Albright and Ashbrook make even less of an effort than Newberg and d'Aquili to embrace the structure of experimental neuroscience. Their basic premise—that dissecting man's brain provides a template for God's attributes and intentions—doesn't allow for any positive and negative controls in experiments that may affirm, or refute, this hypothesis. Perhaps, as the authors suggest, evil should be taken as a counterpoint to God. Then the triune brain of a Nazi is a negative control. Its dark impulses, these authors write, reflect excess Reptilian activity. But the data for this, of course, are nonexistent, and Albright and Ashbrook do not even feign to find them. Moreover, Adolf Eichmann appeared to be highly cerebral—a calculating, organized intelligence—and all the more evil for it. The genocidal apparatus he designed was more likely the product of his neocortex than of his Reptilian brain.

For centuries, religion staked its claims on reality by skirting the scientific method, as Galileo and Darwin well knew. There are still creationists in our society who reject astrophysics and evolution, but for the vast majority science has become both pervasive and welcome in our daily lives. Its power, we are told, is unlimited. For example, the success of the humangenome project inspired intoxicated enthusiasts to proclaim that the new information will ultimately control disease and retard our aging. It seems that nothing is beyond the reach of our astounding new technologies. Science is emerging as an entity of unending veneration—with the attributes of omnipresence, omnipotence, and omniscience, and promises of a veritable paradise on earth. Sound familiar?

This ascendancy of science frames the question: Why do we have this strained attempt, clothed in the rubric "neurotheology," to objectify faith with the bells and whistles of technology? Polls show that we live in a time of spiritual thirsting, and that nearly all of our citizens (some ninety-five per cent) believe in God. About eighty per cent pray on a regular basis, and more than forty per cent attend church weekly. It would be comforting to be able to worship at the altar of science if that altar could be relocated to a church or a synagogue or a mosque or a Buddhist temple. Doubt and uncertainty are erased by science's insistence on reproducible, measurable results.

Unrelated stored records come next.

-- ==== Sys2Proof/Safety.lean ====
section
/-! DEFINITION. What a safe run is: steps that neither fault nor refuse, through states in their canonical form. -/
namespace Sys2Proof.Machine

/-- The memories are in their canonical form. -/
def State.memWf (s : State) : Bool := Memory.wf s.mem && Memory.wf s.hostMem && Memory.wf s.safeTier

/-- One step leads from a state to another. -/
def Steps (s t : State) : Prop := step s = .next t

/-- A state that steps lead to. -/
inductive Reaches (s : State) : State → Prop where
  | here : Reaches s s
  | more {t u : State} : Reaches s t → Steps t u → Reaches s u

/-- A state whose next step is neither a fault nor a refusal. -/
def State.safe (s : State) : Prop := ∃ t, Steps s t

end Sys2Proof.Machine
end

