/-- Records from the host and the network: an accepted record becomes a launch with the next id, a refused one is
counted and reported, a datagram with a wrong tag is counted (R284 to R286); at completion a launch's handoff and
successor follow (R290 to R292). The model's own choices here: log 1, 24, 27, 54, 55. -/
def Obligations.RecordAndCompletionRows : Prop :=
  (∀ (s : State) (bs : List Byte), bs.length = 64 →
    let taken (r : Record) (h : Header) (f : Option Front) : State :=
      { s with launches := s.launches ++ [Launch.of s s.nextLaunch r h f], nextLaunch := (s.nextLaunch + 1) % 2 ^ 32,
               nextUid := s.nextUid + 1 }
    (∀ off, s.control.window.getLsbD 0 = true → off % 64 = 0 → off < 4096 →
      (∀ r h f, s.vet .host bs none = .accept r h f → exec (.hostRecordSubmit off bs) s = .next (taken r h f)) ∧
      (∀ c, s.vet .host bs none = .refuse c →
        exec (.hostRecordSubmit off bs) s = .next (s.refuseRecord .host (recordOf bs).cls c))) ∧
    (∀ port udp tag, port < 8 → s.control.udp.getLsbD (16 + port) = true → List.length tag = 8 →
      let base := s.control.udp.toNat % 2 ^ 16
      let c := udp - base
      base ≤ udp → udp < base + 16 →
      (BitVec.ofNat 64 (ofBytes tag) ≠ s.tagOf c → exec (.recordDatagram port udp (tag ++ bs)) s = .next (s.countRefusal c .tag)) ∧
      (BitVec.ofNat 64 (ofBytes tag) = s.tagOf c → (recordOf bs).cls = c →
        (∀ r h f, s.vet .network bs none = .accept r h f → exec (.recordDatagram port udp (tag ++ bs)) s = .next (taken r h f)) ∧
        (∀ x, s.vet .network bs none = .refuse x →
          exec (.recordDatagram port udp (tag ++ bs)) s = .next (s.refuseRecord .network c x))))) ∧
  (∀ (s : State) (L : Launch), s.launch L.id = some L →
    (L.stage = .active → s.completes L = true →
      let s1 := (s.putLaunch { L with stage := .completed, front := none }).dropObjects L.id
      (L.record.done = 0 → exec (.launchCompletion L.id) s = .next s1) ∧
      (L.record.done ≠ 0 → s1.flagRefused 8 0 L.asid L.record.done = false →
        exec (.launchCompletion L.id) s = .next (s1.addFlag 8 0 L.asid L.record.done))) ∧
    (L.stage = .completed → L.record.hand = 0 → exec (.handoff L.id) s = .next (s.putLaunch { L with stage := .releasing })) ∧
    (∀ hd bs e, L.stage = .completed → L.record.hand ≠ 0 → s.dieRead L.asid L.record.hand 8 = .ok hd → le hd 0 4 = 1 →
      le hd 4 4 = 0 → s.dieRead L.asid (L.record.hand + 8) 24 = .ok bs → handoffEntries bs 1 = [e] → e.ok = true →
      let Q : QueueId := .dd (s.handoffDie L e) 7
      (s.queue Q).length < 32 → s.checkCopy L.issuer e.desc true = .pass →
      exec (.handoff L.id) s = .next ({ s.setQueue Q (s.queue Q ++
          [CopyItem.copy s.nextUid none L.id L.asid (s.handoffDie L e) (coresOf (s.handoffDie L e)) e.desc 0xFFFFFFFF none]) with
        nextUid := s.nextUid + 1 }.putLaunch { L with stage := .handing [s.nextUid] })) ∧
    (∀ ids, L.stage = .handing ids → s.copiesLeft ids = false →
      exec (.handoff L.id) s = .next (s.putLaunch { L with stage := .releasing })) ∧
    (L.stage = .releasing →
      let s1 := { s with launches := s.launches.filter (·.id ≠ L.id) }
      (L.record.succ = 0 → exec (.successorRelease L.id) s = .next s1) ∧
      (∀ bs, L.record.succ ≠ 0 → s1.dieRead L.asid L.record.succ 64 = .ok bs →
        (∀ r h f, s1.vet (.successor L.asid) bs none = .accept r h f →
          exec (.successorRelease L.id) s = .next { s1 with
            launches := s1.launches ++ [Launch.of s1 s1.nextLaunch r h f], nextLaunch := (s1.nextLaunch + 1) % 2 ^ 32,
            nextUid := s1.nextUid + 1 }) ∧
        (∀ x, s1.vet (.successor L.asid) bs none = .refuse x →
          exec (.successorRelease L.id) s = .next (s1.refuseRecord .host (recordOf bs).cls x)))))

/-- The dispatcher's rows: a placed team starts with every group at its role's SPC and LPC, all lanes active, the
registers of R68 and R288 (R294); fronts reserve entries and fire points, of those that can fire the first in ascending
order, and no fired point is placed before one that can still fire before it (R299, R301); a team that is quiet writes
its written granules back to their places and ends (R173, R365), not before it has left its cell (R234, R365) and its
arrays are back in storage mode (R250); an energy window renews a die's budget, less the charges of the teams on the
die, each also its class's (R295; log 37). The model's own choices here: log 1, 37, 45, 48. -/
def Obligations.DispatcherRows : Prop :=
  (∀ (s : State) (L : Launch) (d c num page : Nat) (fits : Bool) (o : Offer) (slots : List Nat),
    s.choose d = some (L, fits) → s.heldBack d = false → s.offer L d = some (o, num) → s.newRoom L d c = some (slots, page) →
    (∀ i, i < L.header.pages → ∃ e,
      s.xlate d c L.asid ((if L.header.scratch = 0 then 0 else windowOf L d num) + 16384 * i) = .ok e ∧ e.r = true ∧ e.w = true) →
    ∃ t T, exec (.teamPlacement L.id d c) s = .next t ∧ t.teams = s.teams ++ [T] ∧ T.uid = s.nextUid ∧ T.launch = L.id ∧
      T.asid = L.asid ∧ T.die = d ∧ T.core = c ∧ T.num = num ∧ T.page = page ∧ T.place = .resident ∧ T.frozen = false ∧
      T.written = [] ∧ T.full = [] ∧ T.cell = none ∧ KeepsMemory s t ∧ (t.core d c).l1 = [] ∧ (t.core d c).scalar = [] ∧
      (fits = true → d < s.dies.length → (t.die d).left = (s.die d).left - (2 ^ (L.header.energy + 4) : Nat)) ∧
      let at_ : Nat × Nat × Nat := match o with
        | .plain g => (g % L.record.x, g / L.record.x % L.record.y, g / (L.record.x * L.record.y))
        | .point l i => L.point l i
      ∀ G ∈ T.groups, G.mask = BitVec.allOnes 96 ∧ G.status = .running ∧ G.queue = [] ∧ (∀ k, G.pget k = 0) ∧
        (G.bud.sOk 1 = true → G.sget 1 = L.record.args) ∧ (G.bud.sOk 2 = true → G.sget 2 = BitVec.ofNat 64 at_.1) ∧
        (G.bud.sOk 3 = true → G.sget 3 = BitVec.ofNat 64 at_.2.1) ∧ (G.bud.sOk 4 = true → G.sget 4 = BitVec.ofNat 64 at_.2.2) ∧
        ∃ r, roleAt L.header.roles G.idx = some (G.role, r) ∧ G.spc = r.spc ∧ G.lpc = r.lpc ∧ G.bud = r.bud) ∧
  (∀ (s : State) (L : Launch) (f : Front), s.launch L.id = some L → L.front = some f → L.stage = .active →
    (∀ d, f.reserved = false → s.frontDie L = some d → L.reserve ≤ s.frontFree d →
      exec (.frontStoreReserve L.id) s = .next (s.putLaunch { L with
        front := some (L.openFront { f with die := some d, entries := L.reserve, reserved := true }) })) ∧
    (∀ line inner, f.reserved = true → L.canFire f line inner = true → L.firesBefore f line inner = true →
      exec (.frontPointFire L.id line inner) s = .next s) ∧
    (∀ l i line inner, L.canFire f l i = true → l < line ∨ (l = line ∧ i < inner) → L.firesBefore f line inner = true) ∧
    (∀ d p ps, f.offered = p :: ps → L.firesBefore f p.1 p.2 = true → s.offer L d = none) ∧
    (∀ line inner, f.reserved = true → L.canFire f line inner = true → L.firesBefore f line inner = false →
      exec (.frontPointFire L.id line inner) s = .next (s.putLaunch { L with front := some { f with
        lines := f.lines.map fun l => if l.line = line then { l with flight := l.flight ||| windowBit (inner - l.w) } else l,
        offered := insertPoint (line, inner) f.offered } }))) ∧
  (∀ (s : State) (T : Team), s.team T.uid = some T → s.quiet T = true →
    (T.place = .resident → T.groups ≠ [] → T.cell = none → (∀ i ∈ T.written, ∃ l, s.backTo T i = some l ∧ s.poisoned l = false) →
      s.memWf = true → (∀ L, s.launch T.launch = some L → L.stage = .active) → (∀ A ∈ T.arrays, A.mode = .storage) →
      ∃ t, exec (.teamEnd T.uid) s = .next t ∧ t.team T.uid = none ∧
        (∀ i ∈ T.written, ∀ l, s.backTo T i = some l →
          (∀ j ∈ T.written, j ≠ i → ∀ m, s.backTo T j = some m →
            m.host ≠ l.host ∨ m.addr + 16 ≤ l.addr ∨ l.addr + 16 ≤ m.addr) →
          t.bytesAt l 16 = (List.range 16).map fun k => T.padByte (16 * i + k)) ∧
        ∀ l, (∀ i ∈ T.written, ∀ m, s.backTo T i = some m → m.host ≠ l.host ∨ l.addr < m.addr ∨ m.addr + 16 ≤ l.addr) →
          t.byteAt l = s.byteAt l) ∧
    (T.place = .resident → T.cell = none → (∃ A ∈ T.arrays, A.mode ≠ .storage) → exec (.teamEnd T.uid) s = .next s) ∧
    (T.place = .ending false → ∃ t, exec (.teamEnd T.uid) s = .next t ∧ t.team T.uid = none ∧
      ((∀ L, s.launch T.launch = some L → L.stage = .active) → KeepsMemory s t))) ∧
  (∀ (s : State) (T : Team), s.team T.uid = some T → T.place = .resident → T.groups ≠ [] → T.liveCount = 0 →
    s.teamCopies T.uid = false → T.cell ≠ none →
    ((∃ G ∈ T.groups, G.performedAt T .cell = false) → exec (.teamEnd T.uid) s = .next s) ∧
    ((∀ G ∈ T.groups, G.performedAt T .cell = true) →
      (s.cellWork T = true → exec (.teamEnd T.uid) s = .next (s.modTeam T.uid fun T => { T with leaving := true })) ∧
      (s.cellWork T = false → exec (.teamEnd T.uid) s = .next (s.modTeam T.uid fun T => { T with cell := none, leaving := false })))) ∧
  (∀ (s : State) (d budget : Nat), d < 8 →
    let here := (s.teams.filter fun T => T.present && T.die = d).filterMap fun T =>
      (s.launch T.launch).map fun L => (L.record.cls, 2 ^ (L.header.energy + 4))
    (∃ D, exec (.energyWindow d budget) s = .next (s.putDie d D) ∧ D.budget = budget ∧ D.mhz = s.windowClock d ∧
      (d < s.dies.length → D.left = (budget : Int) - ((here.map (·.2)).sum : Nat) ∧
        ∀ c, (assoc D.spent c).getD 0 = ((here.filter (·.1 = c)).map (·.2)).sum)) ∧
    (s.control.pin.toNat / 2 ^ (8 * d) % 256 = 0 ∨ Config.pinsExceed s.control.pin.toNat = false → s.windowClock d = s.nominal d))
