-- ==== Sys2Proof/Laws/State.lean ====
section
/-! SUPPORT. What each named update of the state, of a team and of a group leaves alone: one lemma a field an update. -/
namespace Sys2Proof.Machine

/-! ## Updates of the state -/

@[simp] theorem State.putTeam_agenda (s : State) (T : Team) : (s.putTeam T).agenda = s.agenda := rfl
@[simp] theorem State.putTeam_cur (s : State) (T : Team) : (s.putTeam T).cur = s.cur := rfl
@[simp] theorem State.putTeam_beat (s : State) (T : Team) : (s.putTeam T).beat = s.beat := rfl
@[simp] theorem State.putTeam_freeCtr (s : State) (T : Team) : (s.putTeam T).freeCtr = s.freeCtr := rfl
@[simp] theorem State.putTeam_nextUid (s : State) (T : Team) : (s.putTeam T).nextUid = s.nextUid := rfl
@[simp] theorem State.putTeam_wallNs (s : State) (T : Team) : (s.putTeam T).wallNs = s.wallNs := rfl
@[simp] theorem State.putTeam_mem (s : State) (T : Team) : (s.putTeam T).mem = s.mem := rfl
@[simp] theorem State.putTeam_hostMem (s : State) (T : Team) : (s.putTeam T).hostMem = s.hostMem := rfl
@[simp] theorem State.putTeam_safeTier (s : State) (T : Team) : (s.putTeam T).safeTier = s.safeTier := rfl
@[simp] theorem State.putTeam_checkpoint (s : State) (T : Team) : (s.putTeam T).checkpoint = s.checkpoint := rfl
@[simp] theorem State.putTeam_overwritten (s : State) (T : Team) : (s.putTeam T).overwritten = s.overwritten := rfl
@[simp] theorem State.putTeam_poison (s : State) (T : Team) : (s.putTeam T).poison = s.poison := rfl
@[simp] theorem State.putTeam_hostPoison (s : State) (T : Team) : (s.putTeam T).hostPoison = s.hostPoison := rfl
@[simp] theorem State.putTeam_control (s : State) (T : Team) : (s.putTeam T).control = s.control := rfl
@[simp] theorem State.putTeam_asids (s : State) (T : Team) : (s.putTeam T).asids = s.asids := rfl
@[simp] theorem State.putTeam_classes (s : State) (T : Team) : (s.putTeam T).classes = s.classes := rfl
@[simp] theorem State.putTeam_nextLaunch (s : State) (T : Team) : (s.putTeam T).nextLaunch = s.nextLaunch := rfl
@[simp] theorem State.putTeam_refusals (s : State) (T : Team) : (s.putTeam T).refusals = s.refusals := rfl
@[simp] theorem State.putTeam_launches (s : State) (T : Team) : (s.putTeam T).launches = s.launches := rfl
@[simp] theorem State.putTeam_blocks (s : State) (T : Team) : (s.putTeam T).blocks = s.blocks := rfl
@[simp] theorem State.putTeam_puts (s : State) (T : Team) : (s.putTeam T).puts = s.puts := rfl
@[simp] theorem State.putTeam_objects (s : State) (T : Team) : (s.putTeam T).objects = s.objects := rfl
@[simp] theorem State.putTeam_peerOpens (s : State) (T : Team) : (s.putTeam T).peerOpens = s.peerOpens := rfl
@[simp] theorem State.putTeam_opens (s : State) (T : Team) : (s.putTeam T).opens = s.opens := rfl
@[simp] theorem State.putTeam_adds (s : State) (T : Team) : (s.putTeam T).adds = s.adds := rfl
@[simp] theorem State.putTeam_slices (s : State) (T : Team) : (s.putTeam T).slices = s.slices := rfl
@[simp] theorem State.putTeam_seqs (s : State) (T : Team) : (s.putTeam T).seqs = s.seqs := rfl
@[simp] theorem State.putTeam_detMode (s : State) (T : Team) : (s.putTeam T).detMode = s.detMode := rfl
@[simp] theorem State.putTeam_channels (s : State) (T : Team) : (s.putTeam T).channels = s.channels := rfl
@[simp] theorem State.putTeam_gated (s : State) (T : Team) : (s.putTeam T).gated = s.gated := rfl
@[simp] theorem State.putTeam_cores (s : State) (T : Team) : (s.putTeam T).cores = s.cores := rfl
@[simp] theorem State.putTeam_dies (s : State) (T : Team) : (s.putTeam T).dies = s.dies := rfl
@[simp] theorem State.putTeam_gens (s : State) (T : Team) : (s.putTeam T).gens = s.gens := rfl
@[simp] theorem State.putTeam_fabric (s : State) (T : Team) : (s.putTeam T).fabric = s.fabric := rfl
@[simp] theorem State.putTeam_reports (s : State) (T : Team) : (s.putTeam T).reports = s.reports := rfl
@[simp] theorem State.putTeam_interrupts (s : State) (T : Team) : (s.putTeam T).interrupts = s.interrupts := rfl
@[simp] theorem State.putTeam_measurements (s : State) (T : Team) : (s.putTeam T).measurements = s.measurements := rfl
@[simp] theorem State.putTeam_attestation (s : State) (T : Team) : (s.putTeam T).attestation = s.attestation := rfl
@[simp] theorem State.putTeam_hostRead (s : State) (T : Team) : (s.putTeam T).hostRead = s.hostRead := rfl

@[simp] theorem State.modTeam_agenda (s : State) (u : Nat) (f : Team → Team) : (s.modTeam u f).agenda = s.agenda := rfl
@[simp] theorem State.modTeam_cur (s : State) (u : Nat) (f : Team → Team) : (s.modTeam u f).cur = s.cur := rfl
@[simp] theorem State.modTeam_beat (s : State) (u : Nat) (f : Team → Team) : (s.modTeam u f).beat = s.beat := rfl
@[simp] theorem State.modTeam_freeCtr (s : State) (u : Nat) (f : Team → Team) : (s.modTeam u f).freeCtr = s.freeCtr := rfl
@[simp] theorem State.modTeam_nextUid (s : State) (u : Nat) (f : Team → Team) : (s.modTeam u f).nextUid = s.nextUid := rfl
@[simp] theorem State.modTeam_wallNs (s : State) (u : Nat) (f : Team → Team) : (s.modTeam u f).wallNs = s.wallNs := rfl
@[simp] theorem State.modTeam_mem (s : State) (u : Nat) (f : Team → Team) : (s.modTeam u f).mem = s.mem := rfl
@[simp] theorem State.modTeam_hostMem (s : State) (u : Nat) (f : Team → Team) : (s.modTeam u f).hostMem = s.hostMem := rfl
@[simp] theorem State.modTeam_safeTier (s : State) (u : Nat) (f : Team → Team) : (s.modTeam u f).safeTier = s.safeTier := rfl
@[simp] theorem State.modTeam_checkpoint (s : State) (u : Nat) (f : Team → Team) : (s.modTeam u f).checkpoint = s.checkpoint := rfl
@[simp] theorem State.modTeam_overwritten (s : State) (u : Nat) (f : Team → Team) : (s.modTeam u f).overwritten = s.overwritten := rfl
@[simp] theorem State.modTeam_poison (s : State) (u : Nat) (f : Team → Team) : (s.modTeam u f).poison = s.poison := rfl
@[simp] theorem State.modTeam_hostPoison (s : State) (u : Nat) (f : Team → Team) : (s.modTeam u f).hostPoison = s.hostPoison := rfl
@[simp] theorem State.modTeam_control (s : State) (u : Nat) (f : Team → Team) : (s.modTeam u f).control = s.control := rfl
@[simp] theorem State.modTeam_asids (s : State) (u : Nat) (f : Team → Team) : (s.modTeam u f).asids = s.asids := rfl
@[simp] theorem State.modTeam_classes (s : State) (u : Nat) (f : Team → Team) : (s.modTeam u f).classes = s.classes := rfl
@[simp] theorem State.modTeam_nextLaunch (s : State) (u : Nat) (f : Team → Team) : (s.modTeam u f).nextLaunch = s.nextLaunch := rfl
@[simp] theorem State.modTeam_refusals (s : State) (u : Nat) (f : Team → Team) : (s.modTeam u f).refusals = s.refusals := rfl
@[simp] theorem State.modTeam_launches (s : State) (u : Nat) (f : Team → Team) : (s.modTeam u f).launches = s.launches := rfl
@[simp] theorem State.modTeam_blocks (s : State) (u : Nat) (f : Team → Team) : (s.modTeam u f).blocks = s.blocks := rfl
@[simp] theorem State.modTeam_puts (s : State) (u : Nat) (f : Team → Team) : (s.modTeam u f).puts = s.puts := rfl
@[simp] theorem State.modTeam_objects (s : State) (u : Nat) (f : Team → Team) : (s.modTeam u f).objects = s.objects := rfl
@[simp] theorem State.modTeam_peerOpens (s : State) (u : Nat) (f : Team → Team) : (s.modTeam u f).peerOpens = s.peerOpens := rfl
@[simp] theorem State.modTeam_opens (s : State) (u : Nat) (f : Team → Team) : (s.modTeam u f).opens = s.opens := rfl
@[simp] theorem State.modTeam_adds (s : State) (u : Nat) (f : Team → Team) : (s.modTeam u f).adds = s.adds := rfl
@[simp] theorem State.modTeam_slices (s : State) (u : Nat) (f : Team → Team) : (s.modTeam u f).slices = s.slices := rfl
@[simp] theorem State.modTeam_seqs (s : State) (u : Nat) (f : Team → Team) : (s.modTeam u f).seqs = s.seqs := rfl
@[simp] theorem State.modTeam_detMode (s : State) (u : Nat) (f : Team → Team) : (s.modTeam u f).detMode = s.detMode := rfl
@[simp] theorem State.modTeam_channels (s : State) (u : Nat) (f : Team → Team) : (s.modTeam u f).channels = s.channels := rfl
@[simp] theorem State.modTeam_gated (s : State) (u : Nat) (f : Team → Team) : (s.modTeam u f).gated = s.gated := rfl
@[simp] theorem State.modTeam_cores (s : State) (u : Nat) (f : Team → Team) : (s.modTeam u f).cores = s.cores := rfl
@[simp] theorem State.modTeam_dies (s : State) (u : Nat) (f : Team → Team) : (s.modTeam u f).dies = s.dies := rfl
@[simp] theorem State.modTeam_gens (s : State) (u : Nat) (f : Team → Team) : (s.modTeam u f).gens = s.gens := rfl
@[simp] theorem State.modTeam_fabric (s : State) (u : Nat) (f : Team → Team) : (s.modTeam u f).fabric = s.fabric := rfl
@[simp] theorem State.modTeam_reports (s : State) (u : Nat) (f : Team → Team) : (s.modTeam u f).reports = s.reports := rfl
@[simp] theorem State.modTeam_interrupts (s : State) (u : Nat) (f : Team → Team) : (s.modTeam u f).interrupts = s.interrupts := rfl
@[simp] theorem State.modTeam_measurements (s : State) (u : Nat) (f : Team → Team) : (s.modTeam u f).measurements = s.measurements := rfl
@[simp] theorem State.modTeam_attestation (s : State) (u : Nat) (f : Team → Team) : (s.modTeam u f).attestation = s.attestation := rfl
@[simp] theorem State.modTeam_hostRead (s : State) (u : Nat) (f : Team → Team) : (s.modTeam u f).hostRead = s.hostRead := rfl

@[simp] theorem State.put_agenda (s : State) (T : Team) (G : Group) : (s.put T G).agenda = s.agenda := rfl
@[simp] theorem State.put_cur (s : State) (T : Team) (G : Group) : (s.put T G).cur = s.cur := rfl
@[simp] theorem State.put_beat (s : State) (T : Team) (G : Group) : (s.put T G).beat = s.beat := rfl
@[simp] theorem State.put_freeCtr (s : State) (T : Team) (G : Group) : (s.put T G).freeCtr = s.freeCtr := rfl
@[simp] theorem State.put_nextUid (s : State) (T : Team) (G : Group) : (s.put T G).nextUid = s.nextUid := rfl
@[simp] theorem State.put_wallNs (s : State) (T : Team) (G : Group) : (s.put T G).wallNs = s.wallNs := rfl
@[simp] theorem State.put_mem (s : State) (T : Team) (G : Group) : (s.put T G).mem = s.mem := rfl
@[simp] theorem State.put_hostMem (s : State) (T : Team) (G : Group) : (s.put T G).hostMem = s.hostMem := rfl
@[simp] theorem State.put_safeTier (s : State) (T : Team) (G : Group) : (s.put T G).safeTier = s.safeTier := rfl
@[simp] theorem State.put_checkpoint (s : State) (T : Team) (G : Group) : (s.put T G).checkpoint = s.checkpoint := rfl
@[simp] theorem State.put_overwritten (s : State) (T : Team) (G : Group) : (s.put T G).overwritten = s.overwritten := rfl
@[simp] theorem State.put_poison (s : State) (T : Team) (G : Group) : (s.put T G).poison = s.poison := rfl
@[simp] theorem State.put_hostPoison (s : State) (T : Team) (G : Group) : (s.put T G).hostPoison = s.hostPoison := rfl
@[simp] theorem State.put_control (s : State) (T : Team) (G : Group) : (s.put T G).control = s.control := rfl
@[simp] theorem State.put_asids (s : State) (T : Team) (G : Group) : (s.put T G).asids = s.asids := rfl
@[simp] theorem State.put_classes (s : State) (T : Team) (G : Group) : (s.put T G).classes = s.classes := rfl
@[simp] theorem State.put_nextLaunch (s : State) (T : Team) (G : Group) : (s.put T G).nextLaunch = s.nextLaunch := rfl
@[simp] theorem State.put_refusals (s : State) (T : Team) (G : Group) : (s.put T G).refusals = s.refusals := rfl
@[simp] theorem State.put_launches (s : State) (T : Team) (G : Group) : (s.put T G).launches = s.launches := rfl
@[simp] theorem State.put_blocks (s : State) (T : Team) (G : Group) : (s.put T G).blocks = s.blocks := rfl
@[simp] theorem State.put_puts (s : State) (T : Team) (G : Group) : (s.put T G).puts = s.puts := rfl
@[simp] theorem State.put_objects (s : State) (T : Team) (G : Group) : (s.put T G).objects = s.objects := rfl
@[simp] theorem State.put_peerOpens (s : State) (T : Team) (G : Group) : (s.put T G).peerOpens = s.peerOpens := rfl
@[simp] theorem State.put_opens (s : State) (T : Team) (G : Group) : (s.put T G).opens = s.opens := rfl
@[simp] theorem State.put_adds (s : State) (T : Team) (G : Group) : (s.put T G).adds = s.adds := rfl
@[simp] theorem State.put_slices (s : State) (T : Team) (G : Group) : (s.put T G).slices = s.slices := rfl
@[simp] theorem State.put_seqs (s : State) (T : Team) (G : Group) : (s.put T G).seqs = s.seqs := rfl
@[simp] theorem State.put_detMode (s : State) (T : Team) (G : Group) : (s.put T G).detMode = s.detMode := rfl
@[simp] theorem State.put_channels (s : State) (T : Team) (G : Group) : (s.put T G).channels = s.channels := rfl
@[simp] theorem State.put_gated (s : State) (T : Team) (G : Group) : (s.put T G).gated = s.gated := rfl
@[simp] theorem State.put_cores (s : State) (T : Team) (G : Group) : (s.put T G).cores = s.cores := rfl
@[simp] theorem State.put_dies (s : State) (T : Team) (G : Group) : (s.put T G).dies = s.dies := rfl
@[simp] theorem State.put_gens (s : State) (T : Team) (G : Group) : (s.put T G).gens = s.gens := rfl
@[simp] theorem State.put_fabric (s : State) (T : Team) (G : Group) : (s.put T G).fabric = s.fabric := rfl
@[simp] theorem State.put_reports (s : State) (T : Team) (G : Group) : (s.put T G).reports = s.reports := rfl
@[simp] theorem State.put_interrupts (s : State) (T : Team) (G : Group) : (s.put T G).interrupts = s.interrupts := rfl
@[simp] theorem State.put_measurements (s : State) (T : Team) (G : Group) : (s.put T G).measurements = s.measurements := rfl
@[simp] theorem State.put_attestation (s : State) (T : Team) (G : Group) : (s.put T G).attestation = s.attestation := rfl
@[simp] theorem State.put_hostRead (s : State) (T : Team) (G : Group) : (s.put T G).hostRead = s.hostRead := rfl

But science does not seek such worship. The attempt to overlay its authority with the cloak of mysticism or the imprimatur of Logos tells us more about the persistent sense of vulnerability that people of faith, like myself, live with than about the deeper workings of the Deity. Man is a proper subject for study in the world of science. God is not. Science is a discipline that demands accurate measurements of phenomena upon which to build models of cause and effect. But the dimensions of what we call the soul—the divine spark in human life—cannot be so delineated, and thus the soul must be excluded from such considerations. Religion in modern culture seeks properly to attribute spiritual meaning to the experience of the physical world, whereas science lays no claim to meaning: it is always agnostic. The possibility that we are intrinsically wired for spirituality cannot be dismissed; the complexities of the cultural forms we know as religion may well grow from blueprints in the brain that have evolved over the millennia. But, as has been the case with all past attempts to "prove" the presence or intent of God, SPECT scans and cerebral anatomy fall far short of doing so. Indeed, to believe that science is a way to decipher the divine, that technology can capture "God's photograph," is to deify man's handiwork. And that, both religious mystics and scholars agree, is the essence of idolatry.